* _EXERCISE INSTRUCTIONS_
Give the lines again, unchanged, starting with the line containing "def thrLow (thr" and ending with the last line of the data below.

* _DATASET CONTENT_
────────────────────

-- ==== Sys2Proof/Word.lean ====
section
/-!
DEFINITION. The words that cross the block's ports (30_encoding R55, R57, R61).
-/

namespace Sys2Proof

/-- A command word, `cmd_word` of R55: 64 bits, laid out by R57. -/
abbrev CmdWord := BitVec 64

/-- A response word, `rsp_word` of R55, and a word of the configuration space (R41): 32 bits. -/
abbrev Word := BitVec 32

/-- A word address of the configuration space (R41): 16 bits. -/
abbrev CfgAddr := BitVec 16

/-- An input sample as field `A` carries it (R66) and as the delay line stores it (R28): 16 bits,
two's complement. -/
abbrev SampleWord := BitVec 16

/-- A sample index (R68): 32 bits, unsigned. -/
abbrev Index := BitVec 32

end Sys2Proof
end

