-- ==== Sys2Proof/Machine/Operands.lean ====
section
/-!
DEFINITION. The number formats and the pseudocode primitives of 00_scope: two's complement (section 5),
R11 to R14, and the operand forms of 30_encoding R49, R66, R68. Integer arithmetic is exact (R10).
-/

namespace Sys2Proof.Machine

/-- `sext_n(p)`: the integer that the low `n` bits of `p` denote in two's complement (00_scope
section 5). -/
def sextN (n p : Nat) : Int :=
  if p % 2 ^ n < 2 ^ (n - 1) then (p % 2 ^ n : Nat) else ((p % 2 ^ n : Nat) : Int) - 2 ^ n

/-- `floor_shr(v, n) = v // 2^n` (R11): the greatest integer not above `v / 2^n`. -/
def floorShr (v : Int) (n : Nat) : Int := v / 2 ^ n

/-- `rhu(n, d) = (2*n + d) // (2*d)` (R12), round half up; the rules call it with `d >= 1` only. -/
def rhu (n d : Nat) : Nat := (2 * n + d) / (2 * d)

/-- `sat_inc(v) = min(v + 1, CNT_MAX)` (R13). -/
def satInc (P : Params) (v : Word) : Word := BitVec.ofNat 32 (min (v.toNat + 1) P.cntMax)

/-- `wrap_inc(v) = (v + 1) mod 2^POS_W` (R13). -/
def wrapInc (P : Params) (v : Word) : Word := BitVec.ofNat 32 ((v.toNat + 1) % 2 ^ P.posW)

/-- `age(idx, eidx) = (idx - eidx) mod 2^IDX_W` (R14); indices have `IDX_W = 32` bits (R8). -/
def age (idx eidx : Index) : Nat := (idx - eidx).toNat

/-- The sample operand, `x = sext_16(A)` (R66), and a delay-line word read as a signed integer (R72). -/
def sampleValue (x : SampleWord) : Int := x.toInt

/-- The value a write of `v` to a coefficient word stores: `v[COEF_W-1:0]` in two's complement
(R27, R49). -/
def coefValue (P : Params) (v : Word) : Int := sextN P.coefW v.toNat

/-- A signed integer as a 32-bit two's complement pattern, the form a read of a coefficient word
returns (R49). -/
def signedWord (v : Int) : Word := BitVec.ofInt 32 v

/-- An unsigned stored number zero-extended to a 32-bit register word (R42, R43). -/
def unsignedWord (n : Nat) : Word := BitVec.ofNat 32 n

/-- `THR[b][31:0]` (R42). -/
def thrLow (thr : Nat) : Word := BitVec.ofNat 32 thr

/-- `THR[b][THR_W-1:32]` zero-extended to 32 bits, 0 when `THR_W <= 32` (R42). -/
def thrHigh (P : Params) (thr : Nat) : Word := BitVec.ofNat 32 (thr % 2 ^ P.thrW / 2 ^ 32)

/-- The value the band bank pushes into the tracker: `abs(y)` if `TRACK_ABS`, else `y` (R106). -/
def trackerInput (P : Params) (y : Int) : Int := if P.trackAbs then |y| else y

end Sys2Proof.Machine
end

────────────────────

* _THE COMPLETED TASK_
def thrLow (thr : Nat) : Word := BitVec.ofNat 32 thr

/-- `THR[b][THR_W-1:32]` zero-extended to 32 bits, 0 when `THR_W <= 32` (R42). -/
def thrHigh (P : Params) (thr : Nat) : Word := BitVec.ofNat 32 (thr % 2 ^ P.thrW / 2 ^ 32)

/-- The value the band bank pushes into the tracker: `abs(y)` if `TRACK_ABS`, else `y` (R106). -/
def trackerInput (P : Params) (y : Int) : Int := if P.trackAbs then |y| else y

end Sys2Proof.Machine
end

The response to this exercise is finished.